Eyes widened to the diameter of dinner plates, mouth curved into an open circle, like he was attempting to swallow a giant Cheerio, Paul McCartney looked like the physical embodiment of that of which he spoke.

"Feel the sense of childlike wonder," he urged on "Sing the Changes," a high-spirited hallelujah to growing up without growing old.

Some things are ageless, and McCartney's one of them -- he's 68, about to turn 69 -- but he still radiates youthfulness like a packed playground.

At a sold-out MGM Grand Garden on Friday, McCartney frequently sang of adult concerns -- mortality, prejudice, love, war -- but underscored it all with a self-aware goofiness that acted as an embalming fluid of sorts to preserve a winking, adolescent cheekiness.

Basically, he came across as the coolest dork ever, telling tacky jokes, enjoining the crowd to bark like dogs, briefly adopting a Jamaican patois at one point and dancing the way one normally only does when no one else is looking.

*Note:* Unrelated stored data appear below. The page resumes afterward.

theorem replaceField_eq_blend (old : Byte) {sh : Nat} (h : sh + w ≤ 8) (x : BitVec w) :
    replaceField old sh w x = blend old (BitVec.ofNat 8 (2 ^ w - 1) <<< sh) (x.setWidth 8 <<< sh) := by
  apply BitVec.eq_of_getLsbD_eq
  intro b hb
  rw [getLsbD_replaceField old h x hb, getLsbD_blend, getLsbD_fieldMask h]
  by_cases hin : sh ≤ b ∧ b < sh + w
  · simp [hin, hb, Nat.not_lt.2 hin.1]
  · simp [hin]

/-- The upper nibble replaced, as the first element of an `RGB444` pair does in the byte it shares. -/
theorem join_lowNibble_eq_blend (old : Byte) (x : BitVec 4) :
    (join x (old.extractLsb' 0 4) : Byte) = blend old 0xF0#8 (x.setWidth 8 <<< 4) := by
  apply BitVec.eq_of_getLsbD_eq
  intro b hb
  rw [getLsbD_blend, getLsbD_highNibble, getLsbD_join _ _ (by decide), BitVec.getLsbD_extractLsb',
    BitVec.getLsbD_shiftLeft, BitVec.getLsbD_setWidth]
  by_cases h : b < 4
  · simp [h, Nat.not_le.2 h]
  · simp [h, hb, Nat.not_lt.1 h, show b - 4 < 8 by omega]

/-- The lower nibble replaced, as the second element of the pair does. -/
theorem join_highNibble_eq_blend (old : Byte) (x : BitVec 4) :
    (join (old.extractLsb' 4 4) x : Byte) = blend old 0x0F#8 (x.setWidth 8) := by
  apply BitVec.eq_of_getLsbD_eq
  intro b hb
  rw [getLsbD_blend, getLsbD_lowNibble, getLsbD_join _ _ (by decide), BitVec.getLsbD_extractLsb',
    BitVec.getLsbD_setWidth]
  by_cases h : b < 4
  · simp [h, hb]
  · simp [h, show b - 4 < 4 by omega, show 4 + (b - 4) = b by omega]

/-- One masked byte changes the bits under its mask to its own, and no other bit of memory. -/
theorem getLsbD_read_write_blend (m : Memory) (mask v : Byte) :
    ((m.write (base + k) (blend (m.read (base + k)) mask v)).read a).getLsbD b =
      if a = base + k ∧ mask.getLsbD b = true then v.getLsbD b else (m.read a).getLsbD b := by
  rw [Memory.read_write]
  by_cases ha : a = base + k
  · simp [ha, getLsbD_blend]
  · simp [ha]

theorem getLsbD_storeMasked_of_not_owned (h : ¬ ownsBitAt (ws.map Prod.fst) base a b) :
    ((m.storeMasked base ws).read a).getLsbD b = (m.read a).getLsbD b := by
  induction ws generalizing m with
  | nil => rfl
  | cons e ws ih =>
    obtain ⟨⟨k, mask⟩, v⟩ := e
    rw [List.map_cons, ownsBitAt_cons, not_or] at h
    rw [Memory.storeMasked, ih h.2, getLsbD_read_write_blend, if_neg h.1]

/-- A bit after masked writes is theirs where the masks own it, and the old one elsewhere. -/
theorem getLsbD_storeMasked_congr
    (h : ownsBitAt (ws.map Prod.fst) base a b ∨ (m.read a).getLsbD b = (m'.read a).getLsbD b) :
    ((m.storeMasked base ws).read a).getLsbD b = ((m'.storeMasked base ws).read a).getLsbD b := by
  induction ws generalizing m m' with
  | nil => exact h.resolve_left ownsBitAt_nil
  | cons e ws ih =>
    obtain ⟨⟨k, mask⟩, v⟩ := e
    apply ih
    rw [getLsbD_read_write_blend, getLsbD_read_write_blend]
    rw [List.map_cons, ownsBitAt_cons] at h
    by_cases hk : a = base + k ∧ mask.getLsbD b = true
    · exact .inr (by rw [if_pos hk, if_pos hk])
    · rw [if_neg hk, if_neg hk]
      exact h.imp_left fun h => h.resolve_left hk

theorem fieldSet_eq_storeMasked (hw : FieldWidth w) (x : BitVec w) (m : Memory) (base : Nat) :
    fieldSet c m base i w x =
      m.storeMasked base
        [((i / (8 / w), BitVec.ofNat 8 (2 ^ w - 1) <<< pos c i w), x.setWidth 8 <<< pos c i w)] := by
  rw [fieldSet_eq c m base i hw, replaceField_eq_blend _ (pos_add_le c i hw)]
  rfl

/-- The masked bytes an encode writes: the element's footprint, with values that do not depend on memory. -/
theorem encodeColor_eq_storeMasked (c : Config) (i : Nat) (h : col.type = f.ctype) :
    ∃ ws, ws.map Prod.fst = footprint c f i ∧
      ∀ m base, encodeColor c f m base i col = m.storeMasked base ws := by
  have field {w : Nat} (hw : FieldWidth w) (x : BitVec w) (hfp : fieldFootprint c i w = footprint c f i)
      (he : ∀ m base, encodeColor c f m base i col = fieldSet c m base i w x) :
      ∃ ws, ws.map Prod.fst = footprint c f i ∧
        ∀ m base, encodeColor c f m base i col = m.storeMasked base ws :=
    ⟨[((i / (8 / w), _), _)], hfp, fun m base => (he m base).trans (fieldSet_eq_storeMasked hw x m base)⟩
  have bytes (es : List (Nat × Byte)) (hfp : footprint c f i = es.map fun e => (e.1, 0xFF#8))
      (he : ∀ m base, encodeColor c f m base i col = es.foldl (fun m e => m.write (base + e.1) e.2) m) :
      ∃ ws, ws.map Prod.fst = footprint c f i ∧
        ∀ m base, encodeColor c f m base i col = m.storeMasked base ws := by
    refine ⟨es.map fun e => ((e.1, 0xFF#8), e.2), by rw [hfp, List.map_map]; rfl, fun m base => ?_⟩
    rw [he]
    clear he hfp
    induction es generalizing m with
    | nil => rfl
    | cons e es ih => rw [List.foldl_cons, List.map_cons, Memory.storeMasked, blend_wholeByte, ih]
  cases f <;> cases col <;> cases h
  case bw1.bw.refl bit => exact field (by decide) _ rfl fun _ _ => rfl
  case gs1.gs.refl v => exact field (by decide) _ rfl fun _ _ => rfl
  case gs2.gs.refl v => exact field (by decide) _ rfl fun _ _ => rfl
  case gs4.gs.refl v => exact field (by decide) _ rfl fun _ _ => rfl
  case gsa11.gsa.refl v a => exact field (by decide) _ rfl fun _ _ => rfl
  case gsa22.gsa.refl v a => exact field (by decide) _ rfl fun _ _ => rfl
  case gsa31.gsa.refl v a => exact field (by decide) _ rfl fun _ _ => rfl
  case gs8.gs.refl v => exact bytes [(i, _)] rfl fun _ _ => rfl
  case gsa44.gsa.refl v a => exact bytes [(i, _)] rfl fun _ _ => rfl
  case gsa71.gsa.refl v a => exact bytes [(i, _)] rfl fun _ _ => rfl
  case rgb332.rgb.refl r g b => exact bytes [(i, _)] rfl fun _ _ => rfl
  case rgb565.rgb.refl r g b => exact bytes [(2 * i, _), (2 * i + 1, _)] rfl fun _ _ => rfl
  case rgba4444.rgba.refl r g b a => exact bytes [(2 * i, _), (2 * i + 1, _)] rfl fun _ _ => rfl
  case rgba5551.rgba.refl r g b a => exact bytes [(2 * i, _), (2 * i + 1, _)] rfl fun _ _ => rfl
  case rgb888.rgb.refl r g b => exact bytes [(3 * i, _), (3 * i + 1, _), (3 * i + 2, _)] rfl fun _ _ => rfl
  case rgba8888.rgba.refl r g b a =>
    exact bytes [(4 * i, _), (4 * i + 1, _), (4 * i + 2, _), (4 * i + 3, _)] rfl fun _ _ => rfl
  case rgb444.rgb.refl r g b =>
    by_cases he : i % 2 = 0
    · refine ⟨[((3 * (i / 2), 0xFF#8), join (compact c.pack1 4 r) (compact c.pack1 4 g)),
        ((3 * (i / 2) + 1, 0xF0#8), (compact c.pack1 4 b).setWidth 8 <<< 4)], ?_, fun m base => ?_⟩
      · simp [footprint, he]
      · simp only [encodeColor, if_pos he, join_lowNibble_eq_blend, Memory.storeMasked, blend_wholeByte]
    · refine ⟨[((3 * (i / 2) + 1, 0x0F#8), (compact c.pack1 4 r).setWidth 8),
        ((3 * (i / 2) + 2, 0xFF#8), join (compact c.pack1 4 g) (compact c.pack1 4 b))], ?_, fun m base => ?_⟩
      · simp [footprint, he]
      · simp only [encodeColor, if_neg he, join_highNibble_eq_blend, Memory.storeMasked, blend_wholeByte]

/-- An encode leaves every bit the element does not own. -/
theorem getLsbD_encodeColor_of_not_owned (h : col.type = f.ctype) (hn : ¬ ownsBitAt (footprint c f i) base a b) :
    ((encodeColor c f m base i col).read a).getLsbD b = (m.read a).getLsbD b := by
  obtain ⟨ws, hws, he⟩ := encodeColor_eq_storeMasked c i h
  rw [he]
  exact getLsbD_storeMasked_of_not_owned (hws ▸ hn)

/-- A bit after an encode is the colour's where the element owns it, and the old one elsewhere. -/
theorem getLsbD_encodeColor_congr (h : col.type = f.ctype)
    (hb : ownsBitAt (footprint c f i) base a b ∨ (m.read a).getLsbD b = (m'.read a).getLsbD b) :
    ((encodeColor c f m base i col).read a).getLsbD b = ((encodeColor c f m' base i col).read a).getLsbD b := by
  obtain ⟨ws, hws, he⟩ := encodeColor_eq_storeMasked c i h
  rw [he, he]
  exact getLsbD_storeMasked_congr (hws ▸ hb)

end

/-- Settles O32, from the masked bytes an encode writes. -/
theorem ownedBitsOnly : Obligations.OwnedBitsOnly := fun _ _ _ _ _ _ _ hcol =>
  ⟨decodeColor_congr, fun _ _ => getLsbD_encodeColor_of_not_owned hcol,
    fun _ _ hb => getLsbD_encodeColor_congr hcol (.inl hb)⟩

/-! ## Decode after encode (41_format_codecs R185 (a), (b)) -/

theorem decodeColor_encodeColor_bw1 (c : Config) (m : Memory) (base i : Nat) (bit : Bool) :
    decodeColor c .bw1 (encodeColor c .bw1 m base i (.bw bit)) base i = .bw bit := by
  simp only [decodeColor, encodeColor, fieldGet_fieldSet_same c m base i (w := 1) (by decide)]
  cases bit <;> rfl

@[simp] theorem compact_eight (p : Pack1Rule) (v : Byte) : compact p 8 v = v := by
  simp [compact]

section
variable {c : Config} {f : FixedFormat} {m : Memory} {base i : Nat} {col : Color}

/-- What was encoded decodes with every channel compacted and expanded again: the parts of a field or a byte are taken
apart where they were joined. -/
theorem channels_decodeColor_encodeColor (h : col.type = f.ctype) :
    (decodeColor c f (encodeColor c f m base i col) base i).channels =
      requantize c.pack1 f.widths col.channels := by
  have field1 := fieldGet_fieldSet_same c m base i (w := 1) (by decide)
  have field2 := fieldGet_fieldSet_same c m base i (w := 2) (by decide)
  have field4 := fieldGet_fieldSet_same c m base i (w := 4) (by decide)
  cases f with
  | bw1 | gs1 | gs2 | gs4 | gsa11 | gsa22 | gsa31 =>
    cases col <;> cases h
    simp [decodeColor, encodeColor, field1, field2, field4, Color.channels, requantize, FixedFormat.widths,
      extractLsb'_join_upper, extractLsb'_join_lower]
  | gs8 | gsa44 | gsa71 | rgb332 | rgb565 | rgb888 | rgba4444 | rgba5551 | rgba8888 =>
    cases col <;> cases h
    simp [decodeColor, encodeColor, Memory.read_write, Color.channels, requantize, FixedFormat.widths,
      extractLsb'_join_upper, extractLsb'_join_lower, join_extractLsb']
  | rgb444 =>
    cases col <;> cases h
    by_cases he : i % 2 = 0 <;>
      simp [decodeColor, encodeColor, he, Memory.read_write, Color.channels, requantize, FixedFormat.widths,
        extractLsb'_join_upper, extractLsb'_join_lower]

theorem FixedFormat.widths_range (f : FixedFormat) : ∀ n ∈ f.widths, 1 ≤ n ∧ n ≤ 8 := by cases f <;> decide

/-- Channels in the image of `expand` come back unchanged (40_color_conversions R114). -/
theorem requantize_of_image (p : Pack1Rule) {ns : List Nat} {chs : List Byte} (hns : ∀ n ∈ ns, 1 ≤ n ∧ n ≤ 8)
    (h : List.Forall₂ (fun n v => ∃ x : BitVec n, expand x = v) ns chs) : requantize p ns chs = chs := by
  induction h with
  | nil => rfl
  | cons hv _ ih =>
    obtain ⟨hn, hns⟩ := List.forall_mem_cons.1 hns
    obtain ⟨x, rfl⟩ := hv
    rw [requantize, List.zipWith_cons_cons, compact_expand p hn.1 hn.2]
    exact congrArg _ (ih hns)

/-- Two colours of one type with the same channels are equal, but for the one bit that is no channel. -/
theorem Color.eq_of_channels {x y : Color} (hxy : x.type = y.type) (hbw : x.type ≠ .bw)
    (h : x.channels = y.channels) : x = y := by
  cases x <;> cases y <;> cases hxy <;> simp_all [Color.channels, Color.type]

/-- A colour that the format can express reads back exactly. -/
theorem decodeColor_encodeColor_of_expressible (h : Expressible f col) :
    decodeColor c f (encodeColor c f m base i col) base i = col := by
  obtain ⟨htype, himage⟩ := h
  by_cases hbw : f.ctype = .bw
  · cases f <;> cases hbw
    cases col <;> cases htype
    exact decodeColor_encodeColor_bw1 ..
  · apply Color.eq_of_channels
    · rw [type_decodeColor, htype]
    · rwa [type_decodeColor]
    · rw [channels_decodeColor_encodeColor htype, requantize_of_image _ f.widths_range himage]

end

/-! ## Encode after decode (41_format_codecs R185 (c)) -/

section
variable {c : Config} {m m' : Memory} {base i k w : Nat}

/-- Writing a byte that reads the same leaves every byte as it was. -/
theorem read_write_self {v : Byte} (h : ∀ a, m'.read a = m.read a) (hv : v = m.read k) (a : Nat) :
    (m'.write k v).read a = m.read a := by
  rw [Memory.read_write, hv, h]
  split
  · next ha => rw [ha]
  · rfl

theorem read_fieldSet_self (hw : FieldWidth w) {x : BitVec w} (hx : x = fieldGet c m base i w) (a : Nat) :
    (fieldSet c m base i w x).read a = m.read a := by
  rw [fieldSet_eq c m base i hw]
  refine read_write_self (fun _ => rfl) ?_ a
  apply BitVec.eq_of_getLsbD_eq
  intro b hb
  rw [getLsbD_replaceField _ (pos_add_le c i hw) x hb, hx, getLsbD_fieldGet]
  split
  · next h => simp [show b - pos c i w < w by omega, Nat.add_sub_cancel' h.1]
  · rfl

theorem ofBool_getLsbD_zero (v : BitVec 1) : BitVec.ofBool (v.getLsbD 0) = v := by
  obtain rfl | rfl := BitVec.eq_zero_or_eq_one v <;> rfl

end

He was a study in nonchalance, ambling about the huge arena stage as if he was performing in his living room in front of a small group of friends.

But if McCartney's physical bearing is that of a muscle relaxer incarnate, it's in the service of a serious repertoire of songs, many of which double as the brick and mortar of pop music.

During their 2½-hour set, McCartney and his air-tight backing band dug into various Beatles, Wings and McCartney solo tunes like a bird of prey wrapping its talons around dinner.

McCartney sounded like he was courting tonsillitis on the raw-throated chorus of The Beatles' "Got To Get You Into My Life," while Wings' fist-in-the-air "Jet" was powered by some particularly forceful drumming from Abe Laboriel Jr., a cannonball of a man who played the song as if his fists had been cast from granite.

Laboriel and guitarists Rusty Anderson and Brian Ray harmonized with McCartney to perfection on numbers like "All My Loving" and "Let 'Em In," from The Beatles and Wings, respectively, their voices intertwining with one another like strands of DNA.

Those sweet sounding tunes contrasted sharply with the curled-lip blues of "Let Me Roll It," a forest-dense jam with some roiling organ fills where McCartney swung his axe in the air like a lumberjack trying to fell a Redwood.

Throughout the show, McCartney swapped instruments with the frequency of a teen girl trying on different outfits for a big date, playing bass, electric and acoustic guitar, piano and mandolin, the latter during a heart-in-throat take on the George Harrison-penned Beatles chestnut "Something," with Harrison's widow, Olivia, watching from the wings. (About the only instrument McCartney didn't try his hand at was the drums, and to his defense, we wouldn't want to attempt to pry the sticks away from the boulder-sized Laboriel, either.)

Olivia Harrison wasn't the only member of the Beatles' extended family in the crowd on Friday, as she was seated next to John Lennon's son, Sean, and widow, Yoko Ono.

Together, the three of them stood and lent their voices to "Give Peace A Chance," a goose bumps-inducing sing-a-long that served as a coda to a beatific "A Day in the Life."

There were plenty of fireworks on this night -- sometimes literally, such as when massive plumes of flame shot up from the stage and sparks rained down from the rafters during "Live and Let Die," making it feel like an impromptu Fourth of July celebration had broken out in the arena -- but this moment burned as bright as any pyro.

McCartney took it all in with a smile as he listened to the crowd sing.

The audience became the performer.

The song ceased to be the band's.

This call for togetherness had been answered.